Корочкин вернулся в комнату. Анфиса сидела за столом, на ее лице не было и тени страха, только какое-то мрачное спокойствие и отрешенность.
– Помогите оттащить в сад, – попросил Корочкин.
– А если увидят? – возразила она.
– Час до рассвета у нас есть.
– Знаете, мы… нашего пса в подвале похоронили… В пустой комнате доски с пола сняли и яму выкопали, земля там мягкая…
– Хорошая мысль…
С трудом проволокли грузного немца до соседней комнаты. Подцепив острием лопаты доску пола, Корочкин поднял ее, потом вторую и третью. Этого оказалось достаточно, можно было копать. Через полчаса яма нужной глубины была готова.

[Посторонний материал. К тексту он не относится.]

/-- SKIP of the uncertain lines: they begin behind a line that REFIRE has made the pending one, which is still fired first, in the
direction of its own page (R58, R157). -/
def skipUncertainAll (n : Fin 16) (s : State) : State :=
  let k := s.get (F.CHn_LED_UNC_COUNT n)
  let w := (s.ch n).work
  if w.refire.isNone then skipUncertain n k s
  else
    let s1 := skipUncertain n k (s.modWork n fun x => { x with decL := x.decL + 1 })
    setKind n (s.pageKind n) (s1.modWork n fun x =>
      { x with skipTo := some (x.decPage, x.decL), skipKind := if x.decPage = w.decPage then none else some (s1.pageKind n),
               decPage := w.decPage, decL := w.decL, firedPage := w.firedPage, firedL := w.firedL })

/-- SKIP (R58). -/
def runSkip (n : Fin 16) (s : State) : State :=
  let h := s.get (F.WRK_SCRn_STAT_HCAUSE n)
  cmdIf n (s.wstate n == 2 && (h == 3 || h == 6)) (fun s =>
    if h = 3 then skipPartial n s
    else
      let s1 := checkDone n (skipUncertainAll n s)
      dropCause n 6 (s1.put (F.CHn_LED_UNC_COUNT n) 0)) s

/-- The oldest band of channel n not yet DONE. -/
def State.oldestOpen (s : State) (n : Fin 16) : Option Band :=
  (s.ch n).work.bands.find? fun b => b.state != .done && b.state != .retired

/-- A line that REFIRE made the pending one goes with its band; the lines behind it are pending. -/
def dropRefire (n : Fin 16) (seq : Nat) (s : State) : State :=
  let w := (s.ch n).work
  if (w.refire.map (·.1)) = some seq then
    let p := w.skipTo.getD (w.decPage, w.decL)
    (toSkipKind n s).modWork n fun w => { w with refire := none, skipTo := none, skipKind := none, decPage := p.1, decL := p.2 }
  else s

/-- How many of band b's lines lie at or behind a place in the lines of the channel, `md` being the largest row delay of its page. -/
def Band.linesFrom (b : Band) (md : Nat) (p : Nat × Nat) : Nat :=
  if b.page < p.1 then 0 else b.total md - (if b.page = p.1 then p.2 - b.l0 else 0)

/-- The uncertain lines of a band that is abandoned are uncertain no more; with none left, cause 6 is resolved (R58, R60; DEDUCED, log
166). -/
def dropUncertain (n : Fin 16) (b : Band) (s : State) : State :=
  let w := (s.ch n).work
  let p := if w.refire.isNone then (w.decPage, w.decL) else w.skipTo.getD (w.decPage, w.decL)
  let k := s.get (F.CHn_LED_UNC_COUNT n) - b.linesFrom (s.maxDelay n b.page (s.pageDir n)) p
  if !w.causes.contains 6 then s
  else (s.put (F.CHn_LED_UNC_COUNT n) k).modWork n fun w =>
    { w with causes := if k = 0 then w.causes.filter (· != 6) else w.causes }

/-- ABANDON (R58). -/
def runAbandon (n : Fin 16) (s : State) : State :=
  match s.wstate n == 2, s.oldestOpen n with
  | true, some b =>
    cmdRes n 0 (refreshHoldWith (raiseN 6) n (dropCause4 n (restartScreen n (dropRefire n b.desc.seq (abandonBand n b
      (dropUncertain n b s))))))
  | _, _ => cmdRes n 1 s
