/-- One heater update of channel n (R266, R267). -/
def heaterUpdate (n : Fin 16) (s : State) : State :=
  if s.heaterForced n then heaterOff n s
  else
    let t := s.headT n
    let set := s.getS (F.THM_CHn_HTR_SET n)
    let dmax := s.get (F.THM_CHn_HTR_DMAX n)
    let e := set - t
    let i := clampI 0 (dmax * 65536) (s.thm.integ.get n + s.get (F.THM_CHn_HTRPI_KI n) * e)
    let u := floorDiv (s.get (F.THM_CHn_HTRPI_KP n) * e + 128) 256 + floorDiv i 65536
    let duty := (clampI 0 dmax u).toNat
    let since : Option Nat := if duty = dmax ∧ t < set - 20 then
        (match s.thm.satTick.get n with
          | some x => some x
          | none => some s.tick)
      else none
    let s1 := (s.put (F.THM_CHn_HTRSTAT_DUTY n) duty).put (F.THM_CHn_HTRSTAT_FORCED0 n) 0
    let s2 := { s1 with thm := { s1.thm with integ := s1.thm.integ.set n i, satTick := s1.thm.satTick.set n since,
                                             pwm := s1.thm.pwm.set n (s.dutyNow n, s.tick) } }
    let sat : Bool := match since with
      | some x => x + 60000 * msTicks ≤ s.tick
      | none => false
    levelHit (F.THM_CHn_HTRSTAT_HTRSAT n) sat (fun s => s.raise 94) s2

/-- R266: every heater is updated from the latest head temperature. -/
def execHeaterUpdate (s : State) : Host.Outcome State Fault Refusal := .next (s.eachCh heaterUpdate)

/-! ## Shutdown and trip -/

/-- Step 3 of R270: the domains CH0 to CH15, INS and CAM are switched off. -/
def shutOff (s : State) : State :=
  let s1 := { s with thm := { s.thm with shutTick := none } }
  startRamp (([6, 7] ++ (List.range 16).map (8 + ·)).foldl (fun (s : State) (d : Nat) => acceptDom d false s) s1)

/-- R270 steps 2 and 3: every channel has halted, or 200 µs have passed since the request. -/
def execThmShut (s : State) : Host.Outcome State Fault Refusal :=
  .next (match s.thm.shutTick with
    | some t =>
      let halted := allCh.all fun n => s.wstate n != 1 && (s.ch n).ft.decided.isEmpty && !s.inWindow n
      if halted ∨ t + 200 * usTicks ≤ s.tick then shutOff ((s.raise 93).enterSafe F.FLT_SAFE_THERMAL) else s
    | none => s)

/-- R271: an on-die comparator has stayed at 125 °C for 100 µs. -/
def execDieTrip (s : State) : Host.Outcome State Fault Refusal :=
  .next (if s.pwr.mainUp then
      shutOff (((s.put F.THM_STAT_TRIP 1).raise 93).enterSafe F.FLT_SAFE_THERMAL)
    else s)

/-- A write of THM_STAT: SHUT and TRIP clear only when Td is below DSHUT − 10.0 °C (R270, R271); ACTWR as W1C does. -/
def thmStatWrite (v : Word) (s : State) : State :=
  let cool : Bool := s.getS F.THM_STAT_DIE < s.getS F.THM_DIELIM1_DSHUT - 100
  let s1 := if getBits v 19 1 = 1 ∧ cool then
      let s1 := s.put F.THM_STAT_SHUT 0
      { s1 with thm := { s1.thm with shutTick := none } }
    else s
  let s2 := if getBits v 20 1 = 1 ∧ cool then s1.put F.THM_STAT_TRIP 0 else s1
  if getBits v 21 1 = 1 then s2.put F.THM_STAT_ACTWR 0 else s2

/-- R270, R271: a write of THM_STAT. -/
def execThmShutClear (m : Master) (v : Word) (s : State) : Host.Outcome State Fault Refusal :=
  .next (s.wr m A.THM_STAT (thmStatWrite v))

/-- A write of THM_CHSTAT: LIM and CRIT clear only below the level less HYS and out of fallback (R265). -/
def chstatWrite (v : Word) (s : State) : State :=
  (s.eachCh fun n s =>
    let hys : Int := s.get (F.THM_CHn_LIM1_HYS n)
    let hot (level : Int) : Bool := s.flag (F.THM_CHn_TEMP_VALID n) && (s.headFb n || decide (level - hys ≤ s.headT n))
    let s1 := if bitAt v.toNat n.val && !hot (s.getS (F.THM_CHn_LIM0_LIMIT n)) then s.put (F.THM_CHSTAT_LIM.bit n) 0 else s
    if bitAt v.toNat (16 + n.val) && !hot (s.getS (F.THM_CHn_LIM1_CRIT n)) then s1.put (F.THM_CHSTAT_CRIT.bit n) 0
    else s1).refreshHolds

/-- R265: a write of THM_CHSTAT. -/
def execThmChstatClear (m : Master) (v : Word) (s : State) : Host.Outcome State Fault Refusal :=
  .next (s.wr m A.THM_CHSTAT (chstatWrite v))

/-! ## Tables and capo -/

/-- Whether an enabled thermistor uses table t (R259). -/
def State.thmTabUsed (s : State) (t : Nat) : Bool :=
  (List.range 40).any fun k => s.flag (F.THM_TSs_CFG_EN k) && s.flag (F.THM_TSs_CFG_KIND k) && s.get (F.THM_TSs_CFG_TBL k) == t

/-- A word written to THM_TBLDATA. Before READY a table in use takes it too (R363). -/
def thmTblWrite (v : Word) (s : State) : State :=
  let i := s.get F.THM_TBLADDR_INDEX
  let s1 := if 131 < i then s
    else if s.boot.phase = .ready ∧ s.thmTabUsed (i / 33) then s.put F.THM_STAT_ACTWR 1
    else { s with thm := { s.thm with tables := sparseSet thmTabDefault s.thm.tables i (v.truncate 16) } }
  s1.wrapAdd F.THM_TBLADDR_INDEX 1

/-- R259: a write of THM_TBLDATA writes a table entry unless the table is in use, and advances INDEX. -/
def execThmTbldataWrite (m : Master) (v : Word) (s : State) : Host.Outcome State Fault Refusal :=
  .next (s.wr m A.THM_TBLDATA (thmTblWrite v))

/-- What a read of THM_TBLDATA returns: 0 above index 131. -/
def State.thmTblRead (s : State) : Word :=
  let i := s.get F.THM_TBLADDR_INDEX
  if 131 < i then 0 else (sparseGet thmTabDefault s.thm.tables i).zeroExtend 32

/-- THM applies a committed change at once: a head temperature follows a new HSEN, and a heater without one goes off (R267, R272). -/
def applyThm (s0 s : State) : State :=
  s.eachCh fun n s =>
    if s0.get (F.THM_CHn_CFG_HSEN n) = s.get (F.THM_CHn_CFG_HSEN n) then s else forceHeater n (headTemp n s)

/-- The vote of THM on the resulting state t (R273). -/
def voteThm (t : State) : Bool :=
  (allCh.all fun n =>
    let k := t.get (F.THM_CHn_CFG_HSEN n)
    decide (t.getS (F.THM_CHn_LIM0_WARN n) ≤ t.getS (F.THM_CHn_LIM0_LIMIT n)) &&
    decide (t.getS (F.THM_CHn_LIM0_LIMIT n) ≤ t.getS (F.THM_CHn_LIM1_CRIT n)) && t.flag (F.THM_CHn_LIM1_HYS n) &&
    (k == 63 || (decide (k < 48) && (decide (40 ≤ k) || t.flag (F.THM_TSs_CFG_EN k))))) &&
  decide (t.getS F.THM_DIELIM0_THR1 ≤ t.getS F.THM_DIELIM0_THR2) &&
  decide (t.getS F.THM_DIELIM0_THR2 ≤ t.getS F.THM_DIELIM1_THR3) &&
  decide (t.getS F.THM_DIELIM1_THR3 ≤ t.getS F.THM_DIELIM1_DSHUT) && decide (t.getS F.THM_DIELIM1_DSHUT ≤ 1150)

end Sys2Proof.Machine
end

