-- ==== Sys2Proof/Machine/SpFrame.lean ====
section
/-! DEFINITION. The transactions of the Safety port as bytes: their kinds and their replies (R341, R342). -/

namespace Sys2Proof.Machine

/-- What the port makes of the bytes received on SP_MOSI (R341, R342). -/
inductive SpKind where
  | read | write | status | badCommand | crcError | early
deriving DecidableEq, Repr

/-- The kind of a transaction: cut before byte 15 is complete, a wrong CRC over bytes 0 to 11, or its CMD. -/
def spKind (bs : List Byte) : SpKind :=
  if bs.length < 16 then .early
  else if crc32c (bs.take 12) ≠ BitVec.ofNat 32 (fieldAt bs 12 4) then .crcError
  else if fieldAt bs 0 1 = 1 then .read
  else if fieldAt bs 0 1 = 2 then .write
  else if fieldAt bs 0 1 = 3 then .status
  else .badCommand

/-- Whether the bytes are a transaction of a kind, of at most 36 bytes (R341). -/
def spWf (k : SpKind) (bs : List Byte) : Bool := spKind bs == k && decide (bs.length ≤ 36)

/-- Bytes 20 to 35 of a transaction: STATUS, SEQ, 0, 0, ADDR, DATA and the CRC over them (R341). -/
def spReply (st : Nat) (bs : List Byte) (data : Word) : List Byte :=
  let b := leBytes 1 st ++ bytesAt bs 1 1 ++ [0, 0] ++ bytesAt bs 4 4 ++ leBytes 4 data.toNat
  b ++ leBytes 4 (crc32c b).toNat

/-- An earlier reply with bit 7 of STATUS set (R342). -/
def spRepeat (r : List Byte) : List Byte :=
  let b := leBytes 1 (fieldAt r 0 1 ||| 0x80) ++ bytesAt r 1 11
  b ++ leBytes 4 (crc32c b).toNat

end Sys2Proof.Machine
end

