-- ==== Sys2Proof/Safety.lean ====
section
/-! DEFINITION. What counts as a safe run, in the terms the statements use. -/

namespace Sys2Proof.Machine

/-- The register space keeps its canonical form: addresses strictly rising, no entry equal to its reset value. -/
def State.barWf (s : State) : Bool := sparseWf barDefault s.bar

/-- The latches of R13 keep theirs: keys strictly rising, no entry 0. -/
def State.latchWf (s : State) : Bool := sparseWf latchDefault s.latch

/-- A command completes: it answers a next state, and of that state P holds. -/
def does (c : Instr) (s : State) (P : State → Prop) : Prop := ∃ t, exec c s = .next t ∧ P t

/-- Whether a write of a master to an offset takes effect: its rights and the power of the domain (R301, R303, R343). -/
def State.reaches (s : State) (m : Master) (a : Nat) : Bool := s.mayWrite m a && s.powered a

/-- The pending bit of an event (R306). -/
def pendFld (e : Nat) : Fld := ⟨A.EVT_PENDw (e / 32), e % 32, 1⟩

/-- The registers of FLT that an event writes: the lines, the safe state, the first fault and the log (R328, R337). -/
def fltReg (a : Nat) : Bool :=
  [A.FLT_STAT_LO, A.FLT_STAT_HI, A.FLT_SAFE, A.FLT_FIRST, A.FLT_FIRSTTIME_LO, A.FLT_FIRSTTIME_HI, A.FLT_LOGCNT].contains a ||
  (decide (0x20800 ≤ a) && decide (a < 0x20C00))

/-- The registers beside EVT, FLT and the ledgers that the reactions to an event write: work and fire timing states, FETCH_EN,
the heaters' duty, the targets and states of the axes, HPEN at a line boundary and HALTT (R56, R185, R267, R297, R337, R347). -/
def reactRegs : List Nat :=
  A.WRK_CTRL :: A.PWR_MON_FLUSH ::
    (allCh.flatMap fun (n : Fin 16) => [A.WRK_SCRn_STAT n, A.CHn_FT_STAT n, A.THM_CHn_HTRSTAT n, A.CHn_BRG_STAT n]) ++
  (List.finRange 4).flatMap fun (a : Fin 4) => [A.MOT_AXa_TGT_LO a, A.MOT_AXa_TGT_HI a, A.MOT_AXa_STAT a]

/-- The registers that no event and no reaction to one writes. -/
def quiet (a : Nat) : Bool := !([1, 22].contains (blockOf a) || fltReg a || reactRegs.contains a)

/-- What a command leaves as it was that, beside its own effect, only raises events whose reactions halt or inhibit channels
or enter the safe state (R56, R328, R337): the registers that `keep` names, the queue and the clock, and of the rest of the state
all but what these reactions change (the holds of a channel, its bands' PARTIAL lines, the line it has decided with those screened
behind it, the window it is in, heaters and axes, the ledger flush). -/
structure Calm (keep : Nat → Bool) (s t : State) : Prop where
  word : ∀ a, keep a = true → t.word a = s.word a
  pending : t.pending = s.pending
  tick : t.tick = s.tick
  devBase : t.devBase = s.devBase
  latch : t.latch = s.latch
  capo : t.capo = s.capo
  mbx : t.mbx = s.mbx
  sp : t.sp = s.sp
  boot : t.boot = s.boot
  pos : t.pos = s.pos
  ins : t.ins = s.ins
  tun : t.tun = s.tun
  host : { t.host with pba := s.host.pba } = s.host
  pwr : { t.pwr with flush := s.pwr.flush } = s.pwr
  jnl : ∀ n, { t.journal n with flush := (s.journal n).flush } = s.journal n
  thm : { t.thm with integ := s.thm.integ, satTick := s.thm.satTick, pwm := s.thm.pwm } = s.thm
  tap : t.flt.tap = s.flt.tap
  img : ∀ n, { (t.ch n).img with
    job := (s.ch n).img.job, released := (s.ch n).img.released, started := (s.ch n).img.started } = (s.ch n).img
  dut : ∀ n, { (t.ch n).dut with dec := (s.ch n).dut.dec } = (s.ch n).dut
  brg : ∀ n, { (t.ch n).brg with
    sent := (s.ch n).brg.sent, acked := (s.ch n).brg.acked, retxed := (s.ch n).brg.retxed,
    hpenHold := (s.ch n).brg.hpenHold } = (s.ch n).brg
  iso : ∀ n, (t.ch n).iso = (s.ch n).iso

/-- Whether channel n's sequencer takes a command at once: the device is READY, its domain is ON, it runs, it executes no other, and
the channel is not isolated (R15, R29, R57, R380). -/
def State.takes (s : State) (n : Fin 16) : Bool :=
  s.booted && s.chOn n && (s.ch n).work.seqUp && !s.flag (F.WRK_SCRn_STAT_CMDBUSY n) && !(s.ch n).iso.isolated

/-- Whether the data of a command fits what the state waits for: whole lines of the band that loads (R44, R304), whole rows of
the matrix that loads (R84), the bytes of the PROGRAM in progress (R376). Of every other command it asks nothing. -/
def State.fits (s : State) (c : Instr) : Bool :=
  match c with
  | .imageDmaError n _ got => match s.loadingBand n with
    | some b => b.wholeLines got
    | none => true
  | .bandLoadComplete n got => match s.loadingBand n with
    | some b => b.wholeLines got && got.length == b.missing
    | none => true
  | .tableLoadError n _ rows => match (s.ch n).img.load with
    | some l => decide (rows.length ≤ s.rowsLeft n l)
    | none => true
  | .tload n rows => match (s.ch n).img.load with
    | some l => rows.length == s.rowsLeft n l
    | none => true
  | .nvmDone err data => match s.boot.cmd with
    | some k => !(k.code == 2 && err == 0) || data.length == k.len
    | none => true
  | _ => true

/-- An encoder that POS counts itself, with the pair off. -/
def State.singleEnc (s : State) (e : Fin 4) : Bool := s.feOn fePos e && (s.encOf e).sub.isNone && !s.pairEn

/-- A plain encoder: no emulation output that is enabled takes it as source, and no emulation setting waits for a count. -/
def State.plainEnc (s : State) (e : Fin 4) : Bool :=
  s.singleEnc e && (List.finRange 4).all fun m => !(s.flag (F.POS_EMUm_CFG_EN m) && s.get (F.POS_EMUm_CFG_SRC m) == e.val) &&
    allTx.all fun x => (s.dueEntries x (isEmu m)).isEmpty

/-- No armed fret takes encoder e as source, but for those that p names. -/
def State.noFret (s : State) (e : Fin 4) (p : Nat → Bool) : Bool :=
  (List.range 64).all fun f => p f || !s.flag (F.POS_FRETf_CTRL_ARM f) || s.get (F.POS_FRETf_CTRL_SRC f) != e.val

/-- The lines of encoder e in a front end stand as accepted. -/
def EncFe.settled (f : EncFe) : Bool := f.a.raw == f.a.acc && f.b.raw == f.b.acc && f.z.raw == f.z.acc

/-- A request of port q with code c lies in mailbox m and is served now, no reply being held there, and its reply finds mailbox r
released with none held for it (R324, R325). -/
def State.asked (s : State) (m : Fin 48) (q : Port) (c : Nat) (r : Fin 48) : Bool :=
  s.serves m && (s.mb m).src == some q && hdrCode (BitVec.ofNat 32 (s.reqWord m 0)) == c && (s.codes m).contains c &&
  (s.mb m).held.isEmpty && mbxOf (returnBox m.val q) == some r && !(s.mb r).full && (s.mb r).held.isEmpty

/-- The request that lay in mailbox m is released, and mailbox r holds its reply with a status and words after the header (R322,
R325). -/
def State.replied (s t : State) (m r : Fin 48) (st : Nat) (ws : List Word) : Prop :=
  (t.mb m).full = false ∧ (t.mb r).full = true ∧ (t.mb r).src = some (mbxReceiver m) ∧
  (t.mb r).msg = replyHeader (BitVec.ofNat 32 (s.reqWord m 0)) st :: ws

/-- The line released from a job with some codes: they leave through the pass mask (R74), with SINGLE where one pipe alone stands
for it. -/
def releasedLine (s : State) (n : Fin 16) (j : Job) (codes : List Nat) (single : Bool) : Line :=
  { j.line with codes := List.mapIdx (fun k c => (s.imgFor n j.line.page).maskCode n j.line.l k (nth j.line.passes k) c) codes, single := single }

/-! ## Frames -/

/-- Every register but those listed reads as before. -/
def regsBut (as : List Nat) (s t : State) : Prop := ∀ a, a ∉ as → t.word a = s.word a

/-- Every register that no event writes, but those listed, reads as before. -/
def quietBut (as : List Nat) (s t : State) : Prop := ∀ a, quiet a → a ∉ as → t.word a = s.word a

/-- Every other channel, and its part of the journal, is as before. -/
def chBut (n : Fin 16) (s t : State) : Prop := ∀ k, k ≠ n → t.ch k = s.ch k
def jnlBut (n : Fin 16) (s t : State) : Prop := ∀ k, k ≠ n → t.journal k = s.journal k

/-- Only channel n changes; only the registers listed; both; both and the channel's part of the journal. -/
def onlyCh (n : Fin 16) (s t : State) : Prop := t = { s with chans := t.chans } ∧ chBut n s t
def onlyAt (as : List Nat) (s t : State) : Prop := t = { s with bar := t.bar } ∧ regsBut as s t
def onlyChAt (n : Fin 16) (as : List Nat) (s t : State) : Prop :=
  t = { s with bar := t.bar, chans := t.chans } ∧ chBut n s t ∧ regsBut as s t
def onlyChJnlAt (n : Fin 16) (as : List Nat) (s t : State) : Prop :=
  t = { s with bar := t.bar, chans := t.chans, jnl := t.jnl } ∧ chBut n s t ∧ jnlBut n s t ∧ regsBut as s t

/-- Calm; calm but for the registers listed. -/
abbrev calm (s t : State) : Prop := Calm quiet s t
def calmBut (as : List Nat) (s t : State) : Prop := Calm (fun a => quiet a && !as.contains a) s t

/-! ## What commands answer and what events do -/

/-- A command answers the state it was given. -/
def idles (c : Instr) (s : State) : Prop := exec c s = .next s

/-- Event e is pending, where HOST is ON. -/
def raises (e : Nat) (s t : State) : Prop := s.domOn 0 → t.flag (pendFld e)

/-- A count field has gone up by 1, up to a limit. -/
def bumps (f : Fld) (lim : Nat) (s t : State) : Prop := t.get f = min (s.get f + 1) lim

/-- Channel n is HELD with cause c among its causes. -/
def held (n : Fin 16) (c : Nat) (t : State) : Prop := t.wstate n = 2 ∧ c ∈ (t.ch n).work.causes

/-- The safe state is active with a cause. -/
def safeBy (f : Fld) (t : State) : Prop := t.flag F.FLT_SAFE_ACTIVE ∧ t.flag f

/-- An event e of a channel brings no inhibit that gives up a line the channel has decided. -/
def State.spares (s : State) (n : Fin 16) (e : Nat) : Bool := decide (s.sevOf e ≤ 1) || (s.ch n).ft.decided.isEmpty

/-! ## Work -/

/-- A command that a master writes to WRK_SCRn_CMD is taken at once; its result is OK. -/
def State.commands (s : State) (m : Master) (n : Fin 16) : Bool := s.reaches m (A.WRK_SCRn_CMD n) && s.takes n
def State.cmdDone (t : State) (n : Fin 16) : Prop := t.get (F.WRK_SCRn_STAT_CMDRES n) = 0

/-- No band not yet DONE has all its lines and owed rows among the lines of page pg up to count l and those before (R45); none has
at the lines fired so far. -/
def State.noneMetAt (s : State) (n : Fin 16) (pg l : Nat) : Bool :=
  (s.ch n).work.bands.all fun b => b.state == .done || b.state == .retired || !b.met (s.maxDelay n b.page (s.pageDir n)) pg l
def State.noneMet (s : State) (n : Fin 16) : Bool := s.noneMetAt n (s.ch n).work.firedPage (s.ch n).work.firedL

/-- Whether the ledger has an entry of a band, with the lines fired or resolved so far (R44). -/
def State.begun (s : State) (n : Fin 16) (b : Band) : Bool := b.hasEntry (s.ch n).work.firedPage (s.ch n).work.firedL

/-- Where the lines fired or resolved stand once the PARTIAL line has been skipped. -/
def State.skipTo (s : State) (n : Fin 16) : Nat × Nat :=
  match s.band? n (s.get (F.CHn_LED_PSEQ_SEQ n)) with
  | some b => laterOf (b.page, b.l0 + s.get (F.CHn_LED_PLINE_LINE n) + 1) ((s.ch n).work.decPage, (s.ch n).work.decL)
  | none => ((s.ch n).work.firedPage, (s.ch n).work.firedL)

/-- CIDX has moved past one descriptor; TAIL past one record. -/
def State.cidxMoved (s t : State) (n : Fin 16) : Prop :=
  t.get (F.WRK_SCRn_CIDX_CIDX n) = (s.get (F.WRK_SCRn_CIDX_CIDX n) + 1) % s.scrSize n % 2 ^ 12
def State.recWritten (s t : State) (n : Fin 16) (r : DueRec) : Prop :=
  .hostWrite ((s.ch n).work.cmpBase + 32 * s.get (F.WRK_CMPn_TAIL_TAIL n)) (recBytes r (s.flag (F.WRK_CMPn_TAIL_PHASE n))) ∈ t.out ∧
  t.get (F.WRK_CMPn_TAIL_TAIL n) = (s.get (F.WRK_CMPn_TAIL_TAIL n) + 1) % ringSize (s.ch n).work.cmpLog % 2 ^ 12

/-! ## Image, fire timing, encoders, the link -/

/-- A write into a held bank is discarded, and its flag says so (R83, R107). -/
def discards (f : Fld) (s t : State) : Prop := t.flag f ∧ onlyAt [f.addr] s t

/-- The line of job j stays in the pipes, now at stage x, and none is released. -/
def goesOn (n : Fin 16) (j : Job) (x : Stage) (s t : State) : Prop :=
  (∃ j', (t.ch n).img.job = some j' ∧ j'.stage = x ∧ j'.line = j.line) ∧ (t.ch n).img.released = (s.ch n).img.released

/-- The pipes may begin the line x: READY, channel n ON, in RUN and not isolated, the line's band handed over, fewer than LEAD lines
released, none in the pipes (R15, R29, R75). -/
def State.mayScreen (s : State) (n : Fin 16) (x : Band × Nat × Nat × Nat) : Bool :=
  s.booted && s.chOn n && !(s.ch n).iso.isolated && s.wstate n == 1 && (x.1.state == .released || x.1.state == .firing) &&
  decide (s.leadNow n < s.get (F.CHn_IMG_CTRL_LEAD n)) && (s.ch n).img.job.isNone

/-- A line joins the released lines, and the pipes are free. -/
def released (n : Fin 16) (l : Line) (s t : State) : Prop :=
  (t.ch n).img.released = (s.ch n).img.released ++ [l] ∧ (t.ch n).img.job = none

/-- A matrix word that could not be corrected was met: the channel is halted (R81, R87). -/
def matrixBad (n : Fin 16) (s t : State) : Prop :=
  (t.ch n).img.job = none ∧ held n 2 t ∧ t.flag (F.CHn_IMG_STAT_MTXUE n) ∧ raises (chEvt n 10) s t ∧
  quietBut [A.CHn_IMG_ECC n, A.CHn_IMG_STAT n] s t

/-- A reading for a line of page pg met a bad word of matrix m of the bank that page uses, and a bad image word with it where iu says
so (R81). -/
def readFails (n : Fin 16) (pg : Nat) (iu : Bool) (m : Fin 4) (s t : State) : Prop :=
  matrixBad n s t ∧ ((s.imgFor n pg).mtxBank n, m.val) ∈ (t.ch n).img.ueTables ∧ (iu → t.flag (F.CHn_IMG_STAT_IMGUE n))

/-- The test of a fenced pipe that waits for readmission has ended: passed, it rejoins with both residue counts cleared; its request
is gone (R80). -/
def readmitted (n : Fin 16) (p : Pipe) (ok : Bool) (s t : State) : Prop :=
  t.flag (readmFld n p) = false ∧ t.flag (fenceFld n p) = (s.flag (fenceFld n p) && !(s.readmits n p && ok)) ∧
  (s.readmits n p → ok → t.get (rescntFld n .a) = 0 ∧ t.get (rescntFld n .b) = 0 ∧ raises (chEvt n 12) s t)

– Что ж, – сказал Корочкин, – пусть ваш пес простит за такое соседство, да ведь это как на кладбище: там люди другой раз тоже лежат рядом со скотами почище этих… Взялись. – Тело белобрысого тяжело рухнуло, Корочкин перевел дух, прислушался: часы наверху били пять, начало светать.
– Давайте засыпем? – предложила она.
– А второй? – посмотрел на нее Корочкин. – Снова копать?
– Верно… Но этот может проснуться?
– Нет. – Корочкин покривил губы. – Два часа гарантировано. А руки об него марать – извините… Идите наверх, я здесь сам справлюсь, – он повел головой в сторону входных дверей, и она поняла, что Корочкин имеет в виду второго немца. Кивнув на прощание, Анфиса ушла. Корочкин сел на ступеньки и стал ждать. Расчет был прост; шатен откроет входную дверь своим ключом, войдет и на мгновение повернется спиной; этого вполне достаточно…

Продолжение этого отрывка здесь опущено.